◆ **TASK REQUIREMENTS**
Only those lines in the data below from the line containing "k) ls)) live" through the line containing "(permC x.perm l)", both included, should be restated word for word.

◆ **SUPPLIED RECORDS**
......
-- ==== Sys2Proof/Machine/Operands.lean ====
section
/-!
DEFINITION. Operand forms: lanes and quads, the execution mask as an instruction reads it, register lanes with
their undefined values, the crossbar, immediates (02 R29, R31; 04 R90 to R94, R98, R99; 13 R322, R328, R329).
-/

namespace Sys2Proof.Machine

/-! Lanes and quads (02 R29). -/

/-- The lanes of a set of quads. -/
def lanesOf (q : QuadMask) : LaneMask :=
  (List.range 16).foldl (fun m k => if q.getLsbD k then m ||| ((0xF : LaneMask) <<< (4 * k)) else m) 0

/-- The lanes of a mask, in ascending order. -/
def laneList (m : LaneMask) : List Nat := (List.range 64).filter m.getLsbD
def laneBit (l : Nat) : LaneMask := 1#64 <<< l
def quadBit (q : Nat) : QuadMask := 1#16 <<< q
def quadList (q : QuadMask) : List Nat := (List.range 16).filter q.getLsbD
def lanesMask (ls : List Nat) : LaneMask := ls.foldl (fun m l => m ||| laneBit l) 0
/-- The leading quad: the lowest-numbered (02 R34). -/
def leadQuad (q : QuadMask) : Nat := ((List.range 16).find? q.getLsbD).getD 0
/-- The four lanes' bits of a quad. -/
def quadBits (m : LaneMask) (q : Nat) : Nat := m.toNat / 2 ^ (4 * q) % 16
def quadSet (p : Nat → Bool) (q : QuadMask) : QuadMask :=
  (quadList q).foldl (fun m k => if p k then m ||| quadBit k else m) 0

/-- What one instruction issues from: its wave, fragment and context. -/
structure Issue where
  uid : Nat
  w : Wave
  f : Frag
  c : Context
deriving Repr

def Issue.lead (i : Issue) : Nat := leadQuad i.f.quads
/-- `lowest_lane(f)` (04 R93). -/
def Issue.low (i : Issue) : Nat := 4 * i.lead

/-! Free values (00 R2). -/

def freeLanes (s : State) (place : Nat) : LaneMask :=
  lanesMask ((List.range 64).filter fun l => Config.freeBit s.free (place + l))

/-! The execution mask. A reader within the bound of a `SETX` sees each bit old or new (13 R329); of two such writes each has a
choice of its own. -/

def readMask (s : State) (w : Wave) : LaneMask :=
  w.maskPend.zipIdx.foldl (fun m p =>
    if s.cycle < p.1.2.2 then
      let pick := freeLanes s (20000 + 64 * p.2)
      (m &&& ~~~p.1.2.1) ||| (p.1.2.1 &&& ((p.1.1 &&& pick) ||| (m &&& ~~~pick)))
    else m) w.mask

/-- The lanes in which an instruction of the fragment acts (02 R31, 17 R416). -/
def activeLanes (s : State) (w : Wave) (f : Frag) : LaneMask :=
  readMask s w &&& lanesOf f.quads &&& (match f.only with | some m => m | none => -1)

def Issue.act (i : Issue) (s : State) : LaneMask := activeLanes s i.w i.f
def Issue.actList (i : Issue) (s : State) : List Nat := laneList (i.act s)

/-! Register lanes (04 R90, R94). -/

/-- A batch is complete when it is closed and each of its operations is (06 R149). -/
def batchDone (w : Wave) (b : Nat) : Bool := decide (b < w.open_) && w.entries.all (·.batch != b)

def UndefWhy.holds (s : State) (w : Wave) (y : UndefWhy) : Bool :=
  match y with
  | .bound t => decide (s.cycle < t)
  | .batch b => !batchDone w b
  | .poison _ => true
  | .lost => true

def undefAt (s : State) (w : Wave) (r l : Nat) : Bool :=
  w.undef.any fun u => u.reg == r && u.lanes.getLsbD l && u.why.holds s w

/-- The value that lane `l` of register `r` reads as. -/
def readLane (s : State) (w : Wave) (r l : Nat) : Word :=
  if undefAt s w r l then Config.freeWord s.free (64 * r + l) else (assocGet w.regs (64 * r + l)).getD 0

/-- The pair of registers `r`, `r` + 1 (04 R91). -/
def readPair (s : State) (w : Wave) (r l : Nat) : Dword := readLane s w (r + 1) l ++ readLane s w r l

/-- A value of one register, zero-extended, or of two. -/
def readVal (s : State) (w : Wave) (n r l : Nat) : Dword :=
  if n = 2 then readPair s w r l else (readLane s w r l).zeroExtend 64

/-- The address triple at `r` (04 R91). -/
def readTriple (s : State) (w : Wave) (r l : Nat) : VA :=
  (readLane s w (r + 2) l).extractLsb' 0 16 ++ readPair s w r l

/-- A triple with nonzero bits 31:16 in its third register is not canonical (04 R92). -/
def tripleBad (s : State) (w : Wave) (r l : Nat) : Bool :=
  (readLane s w (r + 2) l).extractLsb' 16 16 != 0

def writeLane (w : Wave) (r l : Nat) (v : Word) : Wave := { w with regs := assocSet w.regs (64 * r + l) v }

/-- A value of one register or of a pair written to lane `l`. -/
def writeVal (w : Wave) (n r l : Nat) (v : Dword) : Wave :=
  if n = 2 then writeLane (writeLane w r l (v.extractLsb' 0 32)) (r + 1) l (v.extractLsb' 32 32)
  else writeLane w r l (v.extractLsb' 0 32)

/-- What a write of lanes `ls` of register `r` does to one record of undefined lanes (04 R94). -/
def Undef.afterWrite (w : Wave) (r : Nat) (ls : LaneMask) (u : Undef) : List Undef :=
  if u.reg = r ∧ u.lanes &&& ls ≠ 0 then
    match u.why with
    | .bound _ => [u]
    | .batch b =>
      if batchDone w b then [] else [{ u with lanes := u.lanes &&& ~~~ls }, { u with lanes := u.lanes &&& ls, why := .poison b }]
    | .poison b => if batchDone w b then [{ u with lanes := u.lanes &&& ~~~ls }] else [u]
    | .lost => [{ u with lanes := u.lanes &&& ~~~ls }]
  else [u]

/-- Records that still say something at this cycle. -/
def undefLive (s : State) (w : Wave) (us : List Undef) : List Undef :=
  us.filter fun u => u.lanes != 0 && u.why.holds s w

/-- Bookkeeping of a fixed-latency write to lanes `ls` of registers `r` to `r` + n − 1, undefined until the
bound `b` has passed (04 R94, 13 R328). -/
def markFixed (s : State) (w : Wave) (r n : Nat) (ls : LaneMask) (b : Nat) : Wave :=
  let us := (List.range n).foldl (fun us k => us.flatMap (Undef.afterWrite w (r + k) ls)) (undefLive s w w.undef)
  { w with undef := us ++ (List.range n).map (fun k => ⟨r + k, ls, .bound (s.cycle + b)⟩),
           boundMax := max w.boundMax (s.cycle + b) }

/-- What naming lanes `ls` of register `r` as a destination of a batch does to one record of undefined lanes: an
operation of another batch, or another of this one, writes the same lanes before its batch completes (04 R94). -/
def Undef.afterBatch (w : Wave) (r : Nat) (ls : LaneMask) (u : Undef) : List Undef :=
  if u.reg = r ∧ u.lanes &&& ls ≠ 0 then
    match u.why with
    | .bound _ => [u]
    | .batch b => [{ u with lanes := u.lanes &&& ~~~ls }, { u with lanes := u.lanes &&& ls, why := .poison b }]
    | .poison b => if batchDone w b then [{ u with lanes := u.lanes &&& ~~~ls }] else [u]
    | .lost => [{ u with lanes := u.lanes &&& ~~~ls }]
  else [u]

/-- Lanes of register `r` that operations in flight name as their destination. -/
def batchLanes (us : List Undef) (r : Nat) : LaneMask :=
  us.foldl (fun m u => match u.why with | .batch _ => if u.reg = r then m ||| u.lanes else m | _ => m) 0

/-- Destinations of an operation of the open batch (04 R94). -/
def markBatch (s : State) (w : Wave) (r n : Nat) (ls : LaneMask) (b : Nat) : Wave :=
  let live := undefLive s w w.undef
  let us := (List.range n).foldl (fun us k => us.flatMap (Undef.afterBatch w (r + k) ls)) live
  let new := (List.range n).flatMap fun k =>
    let two := ls &&& batchLanes live (r + k)
    [(⟨r + k, ls &&& ~~~two, .batch b⟩ : Undef), ⟨r + k, two, .poison b⟩].filter fun u => u.lanes != 0
  { w with undef := us ++ new }

/-- Destinations that stay undefined until they are next written (06 R157). -/
def markLost (w : Wave) (r n : Nat) (ls : LaneMask) : Wave :=
  { w with undef := w.undef ++ (List.range n).map (fun k => ⟨r + k, ls, .lost⟩) }

/-! The crossbar (04 R98). -/

/-- `src_lane(l)`. -/
def permLane (p : Perm) (l : Nat) : Nat :=
  match p with
  | .none => l
  | .bc k => k.toNat
  | .rot n => (l + n.toNat) % 64
  | .xor n => l ^^^ n.toNat
  | .mir => 63 - l
  | .qbc k => 4 * (l / 4) + k.toNat

def permA (p : Option Perms) (l : Nat) : Nat := match p with | some q => permLane q.pa l | none => l
def permB (p : Option Perms) (l : Nat) : Nat := match p with | some q => permLane q.pb l | none => l
def permC (p : Option Perms) (l : Nat) : Nat := match p with | some q => permLane q.pc l | none => l

/-- Source A of a long form: `n` registers. -/
def srcA (s : State) (w : Wave) (x : Long) (n l : Nat) : Dword := readVal s w n x.a.toNat (permA x.perm l)

/-- How an immediate is widened for a 64-bit operand (13 R322): sign-extended, or as the high half of an FP64. -/
inductive ImmKind where | int | fp
deriving DecidableEq, Repr

/-- Source B of a long form: `n` registers, or the immediate. -/
def srcB (s : State) (w : Wave) (x : Long) (k : ImmKind) (n l : Nat) : Dword :=
  match x.tail with
  | .imm v =>
    if n = 2 then (match k with | .int => v.signExtend 64 | .fp => v ++ (0 : Word)) else v.zeroExtend 64
  | .regs b _ _ => readVal s w n b.toNat (permB x.perm l)

/-- Source C of a long form. -/
def srcC (s : State) (w : Wave) (x : Long) (n l : Nat) : Dword :=
  match x.tail with
  | .imm _ => 0
  | .regs _ c _ => readVal s w n c.toNat (permC x.perm l)

/-- The modifier of a long form; an immediate form carries none (13 R322). -/
def longMod (x : Long) : FMod :=
  match x.tail with
  | .imm _ => FMod.zero
  | .regs _ _ m => m

end Sys2Proof.Machine
end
......
◆ **SOLUTION**
  let us := (List.range n).foldl (fun us k => us.flatMap (Undef.afterBatch w (r + k) ls)) live
  let new := (List.range n).flatMap fun k =>
    let two := ls &&& batchLanes live (r + k)
    [(⟨r + k, ls &&& ~~~two, .batch b⟩ : Undef), ⟨r + k, two, .poison b⟩].filter fun u => u.lanes != 0
  { w with undef := us ++ new }

/-- Destinations that stay undefined until they are next written (06 R157). -/
def markLost (w : Wave) (r n : Nat) (ls : LaneMask) : Wave :=
  { w with undef := w.undef ++ (List.range n).map (fun k => ⟨r + k, ls, .lost⟩) }

/-! The crossbar (04 R98). -/

/-- `src_lane(l)`. -/
def permLane (p : Perm) (l : Nat) : Nat :=
  match p with
  | .none => l
  | .bc k => k.toNat
  | .rot n => (l + n.toNat) % 64
  | .xor n => l ^^^ n.toNat
  | .mir => 63 - l
  | .qbc k => 4 * (l / 4) + k.toNat

def permA (p : Option Perms) (l : Nat) : Nat := match p with | some q => permLane q.pa l | none => l
def permB (p : Option Perms) (l : Nat) : Nat := match p with | some q => permLane q.pb l | none => l
def permC (p : Option Perms) (l : Nat) : Nat := match p with | some q => permLane q.pc l | none => l

/-- Source A of a long form: `n` registers. -/
def srcA (s : State) (w : Wave) (x : Long) (n l : Nat) : Dword := readVal s w n x.a.toNat (permA x.perm l)

/-- How an immediate is widened for a 64-bit operand (13 R322): sign-extended, or as the high half of an FP64. -/
inductive ImmKind where | int | fp
deriving DecidableEq, Repr

/-- Source B of a long form: `n` registers, or the immediate. -/
def srcB (s : State) (w : Wave) (x : Long) (k : ImmKind) (n l : Nat) : Dword :=
  match x.tail with
  | .imm v =>
    if n = 2 then (match k with | .int => v.signExtend 64 | .fp => v ++ (0 : Word)) else v.zeroExtend 64
  | .regs b _ _ => readVal s w n b.toNat (permB x.perm l)

/-- Source C of a long form. -/
def srcC (s : State) (w : Wave) (x : Long) (n l : Nat) : Dword :=
  match x.tail with
  | .imm _ => 0
  | .regs _ c _ => readVal s w n c.toNat (permC x.perm l)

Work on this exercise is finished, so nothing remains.